Violence and trauma are critical aspects of Black history that should never go unacknowledged and undermined. Mostly because it is still inflicted upon Black people now due to how much of a vicious cycle systemic racism is.
Media is very much a reflection of society, particularly of what is happening in the present. It is also a catalyst for provoking crucial discussions around society’s ills and, ideally, driving actual change to permanently heal those ills.
So, the content we are getting is timely and does not hesitate in shedding harsh light on America’s deeply rooted issues of white supremacy and racism. However, given a rather heavy proliferation of these stories in media over the last few years, coupled with its already long list of content illustrating the difficulties of being Black in society, I believe we have reached a zenith in our culture where Black pain is beginning to (already has, to a degree) outweigh other representations of Black life.

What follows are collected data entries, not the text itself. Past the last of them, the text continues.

-- ==== Sys2Proof/Machine/Ops.lean ====
section
/-! DEFINITION. The named operations over the state: the slave's memory, the event trace, entering a fault and leaving
it by reset, the slave model and the link, the chip-select drives, and the bodies of the SPIM primitives as the host and
the sequencer both invoke them. An operation that can raise a fault answers `Except FaultRec`, and `settle` turns that
into the next state. -/

namespace Sys2Proof.Machine

/-! ### The slave's register space (20 R60, R78) -/

/-- What an address with no cell reads as (log 8). -/
def unlistedByte : Byte := 0x00

/-- The Byte at an address. -/
def Memory.read : Memory → Nat → Byte
  | [], _ => unlistedByte
  | (b, v) :: m, a => if a = b then v else Memory.read m a

/-- One cell, or none where the value is what an unlisted address reads as. -/
def Memory.cell (a : Nat) (v : Byte) : Memory := if v = unlistedByte then [] else [(a, v)]

/-- The memory with the Byte `v` at address `a`, in canonical form. -/
def Memory.write : Memory → Nat → Byte → Memory
  | [], a, v => Memory.cell a v
  | (b, w) :: m, a, v =>
    if a < b then Memory.cell a v ++ (b, w) :: m
    else if a = b then Memory.cell a v ++ m
    else (b, w) :: Memory.write m a v

/-- The canonical form above a lower bound: rising addresses of the space, no cell that need not be listed. -/
def Memory.wfFrom (low : Nat) : Memory → Bool
  | [] => true
  | (b, w) :: m => decide (low ≤ b) && decide (b < 128) && decide (w ≠ unlistedByte) && Memory.wfFrom (b + 1) m

/-- The canonical form: addresses 0x00 to 0x7F, strictly rising, no cell equal to what an unlisted address reads as. -/
def Memory.wf (m : Memory) : Bool := Memory.wfFrom 0 m

/-! ### Trace and faults -/

/-- `emit`: append an event to the trace (00 R8, 20 R70). -/
def emit (e : Event) (s : State) : State := { s with trace := s.trace ++ [e] }

/-- `Collab.call`: one collaborator call, recorded (43 R231). -/
def collabCall (c : Collab) (s : State) : State := emit (.collab c) s

/-- `raise Fault(code)`, the one way a fault is taken: `FAULT` is set with its info, nothing is saved, no mode changes
and control goes nowhere (60 R258). -/
def raise (f : FaultRec) (s : State) : State := { s with fault := some f }

/-- The end of a step: its new state, or the state it started from with the fault it raised (60 R258: no other effect
of that step happens). -/
def settle (s : State) (r : Except FaultRec State) : State :=
  match r with
  | .ok t => t
  | .error f => raise f s

/-- The reset event, the only way out of a fault and of a hang: every piece of block state takes its reset value and
the environment stays as it is; reset does not reach the slave (70 R280, R281; log 22). -/
def blockReset (s : State) : State :=
  { State.reset with
    slave := s.slave
    trace := s.trace
    strayPolicy := s.strayPolicy
    program := s.program
    draws := s.draws
    sched := s.sched
    linkFair := s.linkFair }

/-! ### The slave model (20 R74 to R81) -/

/-- The framing the slave requires (20 R81). -/
def requiredWire : WireCfg where
  bitOrder := .msbFirst
  frameWidth := 8
  clockPolarity := .idleHigh
  clockPhase := .secondEdge
  mode := .master
  lineMode := .twoLineUnidirectional

/-- `select`: the slave awaits an address byte (20 R76). -/
def slaveSelect (sl : Slave) : Slave := { sl with phase := .awaitAddr }

/-- `deselect` (20 R76). -/
def slaveDeselect (sl : Slave) : Slave := { sl with phase := .desel }

/-- `readValue` of the slave's instance; `n` is the position of the choice (20 R74, R78, R79). -/
def slaveReadValue (sl : Slave) (a : Addr7) (n : Nat) : Byte :=
  match sl.kind with
  | .echo => Memory.read sl.regs a.toNat
  | .free => Config.draw n
  | .device => Config.deviceRead sl.device a n

/-- `writeValue` of the slave's instance (20 R74, R78, R79). -/
def slaveWriteValue (sl : Slave) (a : Addr7) (v : Byte) : Slave :=
  match sl.kind with
  | .echo => { sl with regs := Memory.write sl.regs a.toNat v }
  | .free => sl
  | .device => { sl with device := Config.deviceWrite sl.device a v }

/-- `SlaveModel.frame`: the slave's decode of one frame and its answer (20 R77, R81). A slave that sees itself
deselected while the line is low, which no run reaches, answers a draw like any slave that is not selected (log 19). -/
def slaveFrame (sl : Slave) (w : WireCfg) (b : Byte) (n : Nat) : Except FaultRec (Slave × Byte) :=
  if w ≠ requiredWire then .error (.framingMismatch w)
  else match sl.phase with
    | .desel => .ok (sl, Config.draw n)
    | .awaitAddr => .ok ({ sl with phase := .awaitData (directionOf b) (addressOf b) }, Config.draw n)
    | .awaitData true a => .ok ({ sl with phase := .done }, slaveReadValue sl a n)
    | .awaitData false a => .ok ({ slaveWriteValue sl a b with phase := .done }, Config.draw n)
    | .done => .error (.slaveOverlong b)

/-- `Link.exchange(b)`: the slave's answer to one frame, or a draw where it is not selected; the event `Xfer`
(20 R75). Each exchange uses up one position of the free Bytes (log 6). -/
def linkExchange (b : Byte) (s : State) : Except FaultRec (Byte × State) :=
  if s.selected then
    match slaveFrame s.slave s.wireCfg b s.draws with
    | .ok (sl, m) => .ok (m, emit (.xfer b m) { s with slave := sl, draws := s.draws + 1 })
    | .error f => .error f
  else .ok (Config.draw s.draws, emit (.xfer b (Config.draw s.draws)) { s with draws := s.draws + 1 })

/-! ### The chip-select drives (41 R161) -/

/-- `csAssert`: `resetPin`, then `CS_N` is 0; the slave is selected if the line was not low (41 R161, 20 R76). -/
def csAssert (s : State) : Except FaultRec State :=
  if s.csDrv then
    .ok (emit .csLow
      { collabCall (.resetPin .csPin) s with
        csN := false
        slave := if s.csN then slaveSelect s.slave else s.slave })
  else .error .csNotDriven

/-- `csDeassert`: `setPin`, then `CS_N` is 1; the slave is deselected if the line was low (41 R161, 20 R76). -/
def csDeassert (s : State) : Except FaultRec State :=
  if s.csDrv then
    .ok (emit .csHigh
      { collabCall (.setPin .csPin) s with
        csN := true
        slave := if s.csN then s.slave else slaveDeselect s.slave })
  else .error .csNotDriven

/-! ### The bodies of the SPIM primitives (40 R121 to R128)

The clock check (40 R120 (4)) holds for every invocation; the checks on `MOP` and `INIT_DONE` are the host's alone. -/

/-- The body of a primitive where the clock of the SPI controller is on, else `ClockOff` (40 R120 (4)). -/
def clocked {α : Type} (op : Op) (s : State) (body : Except FaultRec α) : Except FaultRec α :=
  if s.spiClk then body else .error (.clockOff op)

/-- `configure` (40 R121). -/
def primConfigure (c : Cfg) (s : State) : Except FaultRec State :=
  clocked .configure s <|
    if s.en then .error .configureWhileEnabled else .ok { s with cfg := c, cfgValid := true }

/-- `enable` (40 R122). -/
def primEnable (s : State) : Except FaultRec State :=
  clocked .enable s <|
    if s.cfgValid then .ok { s with en := true } else .error .enableUnconfigured

/-- `disable` (40 R123). -/
def primDisable (s : State) : Except FaultRec State :=
  clocked .disable s <|
    if s.inFlight then .error (.disableInFlight s.txe s.shiftAct s.bsy) else .ok { s with en := false }

/-- A configuration inside the admitted transfer subset (40 R133). -/
def admittedCfg (c : Cfg) : Bool :=
  decide (c.mode = .master) && decide (c.frameWidth = 8) && decide (c.slaveSelect = .softwareHigh)

/-- `write` (40 R127): the Byte goes to `TXBUF`, the event `Tx`. -/
def primWrite (b : Byte) (s : State) : Except FaultRec State :=
  clocked .write s <|
    if !s.en then .error (.notEnabled b)
    else if !admittedCfg s.cfg then .error (.unsupportedMode s.cfg)
    else match s.txBuf with
      | some pending => .error (.txNotReady b pending)
      | none => .ok (emit (.tx b) { s with txBuf := some b })

/-- `read` (40 R128): the Byte in `RXBUF`, which becomes empty, or a draw; the event `Rx`. -/
def primRead (s : State) : Except FaultRec (Byte × State) :=
  clocked .read s <|
    match s.rxBuf with
    | some b => .ok (b, emit (.rx b) { s with rxBuf := none })
    | none => .ok (Config.draw s.draws, emit (.rx (Config.draw s.draws)) { s with draws := s.draws + 1 })

/-- A status query: `RESULT` takes the flag (40 R124 to R126). -/
def primQuery (op : Op) (flag : State → Bool) (s : State) : Except FaultRec State :=
  clocked op s (.ok { s with result := boolResult (flag s) })

end Sys2Proof.Machine
end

This article is not original in that there are other journalists, critics, scholars, and folks that don’t even write for a living who have already clocked this cultural trend. However, hearing about recent criticism around Amazon Studio’s Them (2021) and its horrific depictions of violence against the Black characters of the series, has been the nail in the coffin for me to write on this as well.
Falling within the growing mainstream popularity of speculative stories centering Black people, Them is a horror that highlights the atrocities of racism told in the setting of 1950’s Compton, California, and emphasized through the spectacularly abhorrent actions of the show’s White characters and supernatural forces.
The violence depicted in the series has received a lot of backlash from Black audiences. The general question being asked is if the series goes too far in showing incredibly disconcerting scenes of terrible violence against Black people.
Them creator Little Marvin did not intend to offend anyone, but told the Los Angeles Times that the “upsetting images [in Them] are designed to convey the savagery of racism”. The same discourse is floating around the Netflix short film Two Distant Strangers (2021), wherein a “Groundhog Day”-esque convention, the Black main character is killed by the same police officer over and over again.
Going back to the media being a reflection and a catalyst of depictions of Black people suffering, in sorrow, or struggling has been prominent in content and art since before the cultural booms of the 20th century, going back to slave narratives being used as rhetorical tools to persuade white readers away from supporting the institution of slavery.
These depictions expose the difficulties of being Black in dominantly white spaces and push back against the erasure of the pain inflicted on Black people by the structures of white supremacy. In mainstream media, it is particularly important in many respects because it exposes these contours of Black life to White audiences. The miniseries Roots (1977), was groundbreaking for showing just how insidious the institution of slavery was. It was so resonant in its initial airing because it really pulled back the veil on American history to wider audiences.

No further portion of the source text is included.